Ronald Reagan, the Great Communicator, knew the power of an uplifting moment. In 1984 he let the American people know, despite a recession, all was going to be OK.
"It's morning again in America," his re-election ad said. "Today more men and women will go to work than ever before in our country's history ... and under the leadership of President Reagan, our country is prouder and stronger and better. Why would we ever want to return to where we were less than four short years ago?" Reagan crushed another very able and well-respected former Democratic vice-president and senator, Walter Mondale, carrying 49 states with 525 electoral votes.
But this was not Donald Trump's message to the packed crowd at the White House: "This is the most important election in the history of our country. This election will decide whether we save the American Dream or whether we allow a socialist agenda to demolish our cherished destiny … whether we protect law-abiding Americans or whether we give free rein to violent anarchists, agitators and criminals who threaten our citizens ... whether we will defend the American way of life or whether we allow a radical movement to completely dismantle and destroy it."
A stark contrast with Joe Biden's hopeful tones to a troubled and divided nation: "America is at an inflection point. A time of real peril, but of extraordinary possibilities. We can choose the path of becoming angrier, less hopeful, and more divided ... Or we can choose a different path, and together, take this chance to heal, to be reborn, to unite ... With passion and purpose, let us begin – you and I together, one nation, under God – united in our love for America and united in our love for each other."
But the most telling speech was from former president Barack Obama, with his terrifying warning that American democracy itself faced an existential threat: "I am also asking you ... to embrace your own responsibility as citizens – to make sure that the basic tenets of our democracy endure. Because that's what is at stake right now: our democracy ... Any chance of success depends entirely on the outcome of this election. This administration has shown it will tear our democracy down if that's what it takes to win."
So we now understand, from both Trump and Obama, that it is midnight in America.

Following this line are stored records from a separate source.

-- ==== Sys2Proof/Machine/CountTree.lean ====
section
/-! DEFINITION. Machine/CountTree.lean: the family of spec/40_count_and_tree.md: COUNT (rule R111) and BUILD_TREE
(rule R115). -/

namespace Sys2Proof.Machine

/-- The frequency table of a byte sequence: for each symbol the number of its occurrences (R111). It fits 32 bits (R112). -/
def countTable (bs : List Byte) : Table Word := tblOf fun x => BitVec.ofNat 32 (bs.count x)

/-- The body of COUNT (R111). -/
def countBody (s : State) : BodyResult :=
  if s.cfg.inCap.toNat < s.inLen.toNat then .raises s .length 0 0
  else .completes { s with freq := countTable s.inputBytes }.freqFlags

/-- The frequency of a node (R42). -/
def nodeFreq : Node → NodeFreq
  | .leaf _ f => f
  | .internal f _ _ => f

/-- The symbol of a leaf (R42); an internal node has none. -/
def nodeSym : Node → Option Byte
  | .leaf x _ => some x
  | .internal _ _ _ => none

/-- One leaf for each symbol of positive frequency, in ascending symbol order: NODE[0..n−1] (R115, R117). -/
def leavesOf (freq : Table Word) : List Node :=
  ((tblEntries freq).filter fun e => e.2 != 0).map fun e => .leaf e.1 (e.2.setWidth 40)

/-- A priority key (NODE[i].freq, i) (R119). -/
abbrev Key := Nat × Nat

/-- The key order: by frequency, then by index (R119). -/
def keyLt (a b : Key) : Bool := a.1 < b.1 || (a.1 == b.1 && a.2 < b.2)

/-- Insert into the min-priority structure, which is held as a list in ascending key order, so that its head is the
argmin (R120; its organisation is not observable, 93_implementation_defined.md S2). -/
def insertKey (k : Key) : List Key → List Key
  | [] => [k]
  | h :: t => if keyLt k h then k :: h :: t else h :: insertKey k t

/-- The keys of a list of nodes whose first index is `i`. -/
def keysFrom : Nat → List Node → List Key
  | _, [] => []
  | i, n :: ns => ((nodeFreq n).toNat, i) :: keysFrom (i + 1) ns

/-- The leaf indices sorted by key ascending, with their keys: the list L of R115, which also seeds Q. -/
def sortedKeys (leaves : List Node) : List Key := (keysFrom 0 leaves).foldr insertKey []

/-- The combining loop of R115, R121 and R122, on the queue and the node store; the count bounds its rounds.
It answers the node store and the single element left in the queue. -/
def combine : Nat → List Key → List Node → List Node × Option Nat
  | n + 1, a :: b :: q, ns =>
    let f : NodeFreq := BitVec.ofNat 40 (a.1 + b.1)
    combine n (insertKey (f.toNat, ns.length) q) (ns ++ [.internal f a.2 (some b.2)])
  | _, q, ns => (ns, q.head?.map Prod.snd)

/-- NODE and ROOT for a list of leaves (R115): one leaf gets the internal root of R124, more leaves are combined. -/
def treeOf (leaves : List Node) : List Node × Option Nat :=
  match leaves with
  | [l] => ([l, .internal (nodeFreq l) 0 none], some 1)
  | _ => combine leaves.length (sortedKeys leaves) leaves

/-- The symbols of the leaves in ascending key order (R118). -/
def leafOrder (leaves : List Node) : List Byte :=
  (sortedKeys leaves).filterMap fun k => leaves[k.2]?.bind nodeSym

/-- The body of BUILD_TREE (R115). -/
def buildTreeBody (s : State) : BodyResult :=
  if s.fv = false then .raises s .sequence 1 0
  else if leavesOf s.freq = [] then .raises s .emptyInput 0 0
  else
    .completes
      { s with
        node := (treeOf (leavesOf s.freq)).1
        root := (treeOf (leavesOf s.freq)).2
        order := orderTable (leafOrder (leavesOf s.freq))
        nSym := BitVec.ofNat 9 (leavesOf s.freq).length }.treeFlags

/-- COUNT (R111). -/
def execCount (s : State) : Host.Outcome State Fault Refusal := runSingle .count countBody s

/-- BUILD_TREE (R115). -/
def execBuildTree (s : State) : Host.Outcome State Fault Refusal := runSingle .buildTree buildTreeBody s

end Sys2Proof.Machine
end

The Labor Day weekend just ahead is a moment of re-set for the campaigns, when voters, coming off their pandemic summer from hell, take stock of the candidates and the parties after the conventions. The first polls in coming days will show the true state of play – whether Biden's consistent lead in the polls was just a summer's reverie and the pundits' view that Trump is cooked are all wrong; or whether Trump's law-and-order message has cemented the base that won in 2016.
Indeed, Trump is more popular now than were the last two one-term presidents: George H. W. Bush in 1992 and Jimmy Carter in 1980. Democrats remember that their nominee Michael Dukakis led Bush by 17 points in the summer of 1988 – and lost badly.
There are several potential triggers for a Biden collapse: a chronic lacklustre presence, with stunted voter enthusiasm for him; flat black turnout, despite Kamala Harris as prospective vice-president; "senior moments" that raise nagging doubts about his vitality and ability; a judgment by millions of out-of-work voters that the Democrats in Congress are to blame for blocking their unemployment benefits and chances of keeping eviction notices at bay; a weak Hispanic vote, especially in Florida, Texas and Arizona, that keeps Biden from winning one of those states, and perhaps the presidency; the strong jobs and GDP rebound, underscoring Trump's management of the economy; and with the ugly rioting and shootings in Portland and Wisconsin, a judgment by many moderate Republicans in suburbs across America that Trump is right – anarchy and violence threaten the country and cannot be rewarded in November.
Trump can stumble as well. The economy can falter further, with millions out of work and no health insurance. The pandemic death toll will be more than 200,000 by election day, and the virus can spike again in the autumn. He can make costly own goals such as his call to boycott Goodyear because the company does not permit Trump campaign gear on the shop floor. There are 60,000 Goodyear workers in Ohio, a must-win state for him. Democrats are surging against vulnerable Republicans seeking re-election to the Senate, weakening Trump's showing in states like Arizona, North Carolina, Maine and Georgia.
When the basketball players declined to take the courts after the Kenosha shooting, Trump turned to the metric he loves to use for ridicule.
"I don't know much about the NBA protests," Trump said. "I know their ratings are very bad because I think people are a little tired of the NBA, frankly."
Well, the American people may be tired of the Trump show. The ratings are in. While Trump's speech drew the biggest audience of his week, it was still down by 12 million viewers from his convention triumph four years ago, and trailed Biden's big speech by more than 3.5 million viewers. Four nights of screaming at voters – from Kimberly Guilfoyle to Rudy Giuliani to Trump – may not have paid off. Hope and terror, fully intertwine, as the clock in America strikes midnight.